前回に続き、3D NANDフラッシュ製造におけるキープロセスの1つ、「高アスペクト比(HAR:High Aspect Ratio)のパターン形成」を取り上げる。今回は、同技術の異方性エッチングについて解説する。

» 2018年11月05日 11時30分 公開
[福田昭EE Times Japan]

ハードマスクと異方性エッチングを組み合わせる

 半導体メモリ技術に関する国際会議「IMW(International Memory Workshop)」では、カンファレンスの前日に「ショートコース(Short Course)」と呼ぶ1日間のセミナーを開催している。今年(2018年)5月に開催されたIMWのショートコースでは、9件の技術講座(チュートリアル)が午前から午後にかけて実施された。

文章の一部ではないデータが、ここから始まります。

/-- R374 to R376, R392, R450, R459: a command that firmware does not know answers with every bit set; every command ends by
giving its result to its mailbox, with an interrupt, or to the SYS that waits, and the next command follows within 4,000
ticks; domains are made below a parent, changed, and removed when nothing uses them; queues are made under their domain's
limit and removed when idle. -/
def Obligations.FirmwareCommands : Prop :=
  ∀ (s : State) (c : Cmd), Cmded s c →
    Answers .unknownCommand s (BitVec.allOnes 64) (fun u => u = s) ∧
    (∀ (r : DWord),
      let t := endCmd s s.cur.n r
      t.fw.cmds = (s.fw.cmds.filter fun e => e.1 != s.cur.n) ∧
      (∀ fn, c.src = .mbox fn → t.mbox fn = { s.mbox fn with res := [r], busy := false } ∧
        t.fw.msix = s.fw.msix ++ [(fn, 64)] ∧ t.mem = s.mem) ∧
      (∀ w m n rd ls vs k pc, c.src = .sys w → (s.iss w).wait = .block (.sys m n rd) .wait ls vs k pc →
        (t.iss w).wait = .run ∨ (t.iss w).wait = .marker) ∧
      (∀ k d rest, t.fw.cmds = (k, d) :: rest → ∃ b, b ≤ 4000 ∧ (s.tick + b, obj k, cmdInstr d.code) ∈ t.agenda)) ∧
    (∀ p, domAt s c (c.arg 1) = some p →
      (mayDom s c p = true → dcbImageOk c.args = true →
        Answers .domnew s (resW 0 0 (dcbAddr s.fw.nextDom / 64)) fun u => u.fw.nextDom = s.fw.nextDom + 1 ∧
          ∃ d, u.fw.doms = s.fw.doms ++ [d] ∧ d.id = s.fw.nextDom ∧ d.parent = some p ∧ bit (nth d.dw 0 0) 0 = true ∧
            nth d.dw 1 0 = BitVec.ofNat 64 (dcbAddr p) ∧ ∀ l, d.use l = 0 ∧ d.lim l = bits (c.arg l.dword) 0 l.w) ∧
      (mayDom s c p = false → Answers .domnew s (resW 1 0 0) fun u => u = s) ∧
      (mayDom s c p = true → cmdDom s c ≠ some p → dcbImageOk c.args = true → ∀ x, s.dom p = some x →
        (∀ l, x.use l ≤ bits (c.arg l.dword) 0 l.w) → Answers .domset s (resW 0 0 0) fun u =>
          ∃ y, u.dom p = some y ∧ y.parent = x.parent ∧ bits (nth y.dw 0 0) 1 12 = bits (c.arg 0) 1 12 ∧
            ∀ l, y.use l = x.use l ∧ y.lim l = bits (c.arg l.dword) 0 l.w)) ∧
    (∀ d, domAt s c (c.arg 0) = some d → mayDom s c d = true →
      (cmdDom s c = some d → Answers .domdel s (resW 1 0 0) fun u => u = s) ∧
      (cmdDom s c ≠ some d → domInUse s d = true → Answers .domdel s (resW 5 0 0) fun u => u = s) ∧
      (cmdDom s c ≠ some d → domInUse s d = false → Answers .domdel s (resW 0 0 0) fun u =>
        u.fw.doms = s.fw.doms.filter fun x => x.id != d)) ∧
    (∀ fn, c.src = .mbox fn →
      (∀ d, domAt s c (c.arg 2) = some d → mayDom s c d = true →
        (spaceOf (c.arg 0) = 0 ∨ spaceOf (c.arg 0) = 3) → (c.arg 0).toNat % 64 = 0 → 4 ≤ (c.arg 1).toNat →
        (c.arg 1).toNat ≤ 16 → ∀ k, ((List.range 64).find? fun k => (s.queue (fn * 64 + k)).isNone) = some k →
          ((s.ancestors d).all (fun x => x.room .queues 1) = true → Answers .qnew s (resW 0 0 k) fun u =>
            (∃ q, u.fw.queues = s.fw.queues ++ [q] ∧ q.id = fn * 64 + k ∧ q.dom = d ∧ q.ring = c.arg 0 ∧
              q.rlog2 = (c.arg 1).toNat ∧ q.ridx = 0 ∧ q.lstat = 0 ∧
              (q.resident = true ↔ (resident s).length < 64)) ∧
            ∀ x, s.ancestors d = [x] → ∃ y, u.dom d = some y ∧ y.use .queues = (x.use .queues + 1) % 2 ^ 16) ∧
          ((s.ancestors d).all (fun x => x.room .queues 1) = false → Answers .qnew s (resW 3 0 0) fun u => u = s)) ∧
      (∀ q, (c.arg 0).toNat < 64 → s.queue (fn * 64 + (c.arg 0).toNat) = some q →
        ((q.qstate = 1 ∨ q.qstate = 4) → Answers .qdel s (resW 0 0 0) fun u =>
          u.fw.queues = s.fw.queues.filter fun x => x.id != q.id) ∧
        (q.qstate = 2 ∨ q.qstate = 3 → Answers .qdel s (resW 5 0 0) fun u => u = s)))

/-- R207, R354, R355, R362, R374, R376, R390 to R392, R419, R485: GPREEMPT asks for a grid's pre-emption, GRESUME sets a saved
grid's return or refuses with the field that is short, GKILL ends a grid with RSTAT 10; a slot is made under its domain's limit,
removed, and given ranges of pages; PTMAP and PTUNMAP write the entries of the caller's tables, and answer when the
invalidation of what they wrote has completed (R32). -/
def Obligations.GridSlotAndPageCommands : Prop :=
  ∀ (s : State) (c : Cmd), Cmded s c →
    (∀ g, gridNamed s c (fun g => g.state == 1 || g.state == 2) = some g → s.grid g.id = some g → mayDom s c g.dom = true →
      imagesUsed s + g.cores.length ≤ 8192 → g.preq = none → Answers .gpreempt s (resW 0 0 0) fun u =>
        (s.tick, obj g.id, Instr.preemption) ∈ u.agenda ∧ (∃ x, u.grid g.id = some x ∧ x.preq.isSome = true) ∧
        u.cores = s.cores ∧ u.mem = s.mem) ∧
    (∀ g x, gridNamed s c (fun g => g.state == 3) = some g → s.grid g.id = some g → mayDom s c g.dom = true →
      coresFree s g = true → (s.fw.ctxs.find? fun x => x.grid == g.id) = some x →
        (∀ k, shortField s g x = some k → Answers .gresume s (resW 3 k 0) fun u => u = s) ∧
        (shortField s g x = none → x.cores ≠ [] → (∀ c ∈ x.cores, bit c.modew 2 = false) →
          Answers .gresume s (resW 0 0 0) fun u => (∃ y, u.grid g.id = some y ∧ y.state = 7 ∧ y.preq = none) ∧
            ∃ d, d ≤ 4000 ∧ (s.tick + 8000 + d, obj g.id, Instr.restoredGridResume) ∈ u.agenda)) ∧
    (∀ g, gridNamed s c (fun _ => true) = some g → s.grid g.id = some g → mayDom s c g.dom = true →
      (g.state = 1 ∨ g.state = 2 ∨ g.state = 3) → Answers .gkill s (resW 0 0 0) fun u =>
        (∃ x, u.grid g.id = some x ∧ x.state = 5 ∧ x.rstat = 10 ∧ x.halted = false) ∧
        (s.tick, obj g.id, Instr.packetRetire) ∈ u.agenda) ∧
    (∀ d, domAt s c (c.arg 0) = some d → mayDom s c d = true → (s.ancestors d).all (fun x => x.room .sloe 1) = true →
      (∃ n, n < 65536 ∧ bit ((s.slot n).d 0) 0 = false) → ∃ n, n < 65536 ∧ bit ((s.slot n).d 0) 0 = false ∧
        Answers .sloenew s (resW 0 0 n) fun u => (u.slot n).dom = d ∧ bit ((u.slot n).d 0) 0 = true ∧
          bits ((u.slot n).d 0) 2 6 = domTenant s d % 64 ∧ (u.slot n).kv = [] ∧ (∀ k, 0 < k → (u.slot n).d k = 0) ∧
          ∀ k, k ≠ n → u.slot k = s.slot k) ∧
    (let n := (c.arg 0).toNat
     let x := s.slot n
     n < 65536 → bit (x.d 0) 0 = true → mayDom s c x.dom = true →
      (Answers .sloedel s (resW 0 0 0) fun u => u.slot n = {} ∧ ∀ k, k ≠ n → u.slot k = s.slot k) ∧
      (∀ r pa, (c.arg 1).toNat % 2 ^ 15 = 0 → (c.arg 2).toNat = 2 ^ 15 → (c.arg 1).toNat + 2 ^ 15 ≤ 2 ^ 51 →
        leafOk 2 (setBits (c.arg 3) 0 15 0xF) = true → assoc s.fw.roots (domTenant s x.dom) = some r →
        entryAt s r 2 (c.arg 1).toNat 3 0 = (some pa, s) → s.fw.cmdRes = none → Invalidates .kvbind s (resW 0 0 0) fun u =>
          u.slot n = { x with kv := x.kv ++ [(c.arg 1, 2 ^ 15)] })) ∧
    (∀ lv r pa, c.host = true → lv ≤ 2 → (c.arg 0).toNat % 2 ^ levelShift lv = 0 →
      (c.arg 0).toNat + 2 ^ levelShift lv ≤ 2 ^ 51 → assoc s.fw.roots (cmdTenant s c) = some r →
      entryAt s r lv (c.arg 0).toNat 3 0 = (some pa, s) → s.memWf → s.fw.cmdRes = none →
      let entry := fun (u : State) (w : DWord) => u.dword (keyHbm pa) = w ∧
        ∀ k, (k < keyHbm pa ∨ keyHbm pa + 8 ≤ k) → u.byte k = s.byte k
      ((c.arg 3).toNat = lv → (c.arg 2).toNat = 1 → bit (c.arg 1) 0 = true →
        leafOk lv (setBits (setBits (c.arg 1) 0 2 3) 9 6 (cmdTenant s c)) = true → Invalidates .ptmap s (resW 0 0 0) fun u =>
          entry u (setBits (setBits (c.arg 1) 1 1 1) 9 6 (cmdTenant s c))) ∧
      ((c.arg 2).toNat = lv → (c.arg 1).toNat = 1 → Invalidates .ptunmap s (resW 0 0 0) fun u => entry u 0)) ∧
    (∀ r i, s.fw.cmdRes = some r → i ∈ [Instr.ptmap, .ptunmap, .kvbind] →
      exec i s = .next (endCmd { s with fw := { s.fw with cmdRes := none } } s.cur.n r)) ∧
    (c.host = false → s.fw.cmdRes = none → (Answers .ptmap s (resW 1 0 0) fun u => u = s) ∧
      Answers .ptunmap s (resW 1 0 0) fun u => u = s)

/-- R90, R396, R446, R453: SCHLOAD answers busy until lock, and then installs the table, at once or to take over at its first
frame, or answers with the lowest reason that applies; PHSET waits for its phase boundary and there sets circuits,
pair mode, the replay log or a switch's return; at any other tick its status is 4. -/
def Obligations.ScheduleCommands : Prop :=
  ∀ (s : State) (c : Cmd), Cmded s c →
    (c.pf = false → (∃ r u, exec .schload s = .next (endCmd u s.cur.n r) ∧ r = resW 1 0 0 ∧ u.chip = s.chip) ∧
      Answers .phset s (resW 1 0 0) fun u => u = s) ∧
    (c.pf = true →
      let o := (s.free 1).1
      let s1 := (s.free 1).2
      let pa := (c.arg 0).toNat
      let ws := s1.dwords (keyHbm pa) ((c.arg 1).toNat / 8)
      let s2 := (s1.free 3).2
      let r := tableReason s2 ws (s1.free 3).1
      ∃ st, Answers .schload s st fun u =>
        if lockedNow s = false ∨ o = 1 then st = resW 5 0 0 ∧ u.chip = s.chip
        else if localHbm pa = false ∨ pa % 2 ^ 15 ≠ 0 then st = resW 2 0 0 ∧ u.chip = s.chip
        else if r ≠ 0 then st = resW 2 r 0 ∧ u.chip = s.chip
        else st = resW 0 0 0 ∧ (frameT ws 0, obj 0, Instr.frameStart) ∈ u.agenda ∧
          (if s.chip.sched.loaded = true ∨ s.chip.sched.next.isSome = true then
            u.chip.sched = { s.chip.sched with next := some (frameT ws 0, pa, ws) }
          else u.chip.sched = { words := ws, pa := pa, loaded := true, frameStart := frameT ws 0 })) ∧
    (c.pf = true →
      let t := (c.arg 0).toNat
      let v := c.arg 2
      let kind := fun n => (c.arg 1).toNat = n
      (s.tick < t → phbAt s t = true → exec .phset s = .next (s.sched t s.cur .phset)) ∧
      ((phbAt s t = false ∨ t < s.tick) → Answers .phset s (resW 4 0 0) fun u => u = s) ∧
      (t = s.tick → phbAt s t = true →
        (kind 0 → Answers .phset s (resW 0 0 0) fun u =>
          u.net.circuits = (List.range 64).filter (bit v) ∧ u.chip = s.chip ∧ u.mem = s.mem) ∧
        (kind 1 → (∀ g ∈ s.fw.grids, g.charged = true → ∀ k ∈ g.cores, k.1 ≠ bits v 0 6) →
          Answers .phset s (resW 0 0 0) fun u =>
            (u.chip.cluster (bits v 0 6)).pairst = BitVec.ofNat 64 (bits v 8 1 * 2 ^ 32) ∧ u.mem = s.mem) ∧
        (kind 2 → Answers .phset s (resW 0 0 0) fun u =>
          u.chip.replog = bit v 0 ∧ u.dbg.rlogOn = bit v 0 ∧ (bit v 0 = true → u.dbg.rlogIdx = 0) ∧ u.mem = s.mem) ∧
        (kind 3 →
          (bit s.chip.orchst (bits v 0 1) = true → Answers .phset s (resW 0 0 0) fun u =>
            u.net.copyback = s.net.copyback ++ [bits v 0 1] ∧
            ∃ k, (k, obj (bits v 0 1), Instr.mirrorCopyBackComplete) ∈ u.agenda) ∧
          (bit s.chip.orchst (bits v 0 1) = false → Answers .phset s (resW 2 0 0) fun u => u = s))))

その中から、3D NANDフラッシュメモリ技術に関する講座「Materials, Processes, Equipment Perspectives of 3D NAND Technology and Its Scaling(3D NAND技術とそのスケーリングに関する材料とプロセス、製造装置の展望)」がとても参考になったので、その概要をシリーズでお届けしている。講演者は半導体製造装置の大手ベンダーApplied MaterialsのSean Kang氏である。

 なお講演の内容だけでは説明が不十分なところがあるので、本シリーズでは読者の理解を助けるために、講演の内容を適宜、補足している。あらかじめご了承されたい。

 前回は、3D NANDフラッシュ製造における重要技術(キープロセス)の1つである「高アスペクト比(HAR:High Aspect Ratio)のパターン形成」技術の前半部分に相当する、ハードマスクについて説明した。今回は同じ技術の後半部分に相当する、異方性エッチングについて解説する。

3D NANDフラッシュメモリの立体構造(左)と、製造における重要技術(キープロセス)(右)。左の立体構造図で、緑色の細長い円柱が高アスペクト比パターン形成技術を必要とする。マルチペア薄膜を貫通するスルーホールと、ステアケースと上部を接続するコンタクトである。このほか、ステアケース中央にある細長い溝(スリット)も、高アスペクト比のパターン形成技術が必要となる。出典:Applied Materials(クリックで拡大)

 前回でも説明したように、アスペクト比(縦と横の比率)のきわめて高いエッチング、すなわち「HARエッチング」が必要となるのは、主に3つの部分である。1つは、メモリセルストリングのチャンネルとなる細長い孔(メモリスルーホール)の形成、もう1つはステアケースの制御ゲートと周辺回路のゲートに対する細長い孔(コンタクト)の形成、最後はメモリセルのゲート形成用スリットの形成である。

3D NANDフラッシュメモリの断面構造図と、「高アスペクト比(HAR:High Aspect Ratio)のパターン形成部分」(橙色の実線で囲んだ部分、上方は拡大図)。左端は周辺回路のゲートに対するコンタクト、その右がステアケースの制御ゲートに対するコンタクト、中央はメモリセルストリング用のチャンネル(メモリスルーホール)、右端はメモリセルのゲート形成用スリット。出典:Applied Materials(クリックで拡大)

 これらの細長い孔を形成するためには、2つの新しい技術を駆使する。1つが、前回に説明したハードマスクである。孔開け加工用のエッチングが長時間に及ぶので、レジストのマスクだとレジストが劣化し、寸法が不均一になる。長時間のエッチングに耐えられる、頑丈なハードマスクが欠かせない。

 もう1つは、異方性エッチングである。異方性エッチングとは、特定の方向だけを削ることができるエッチング技術のことだ。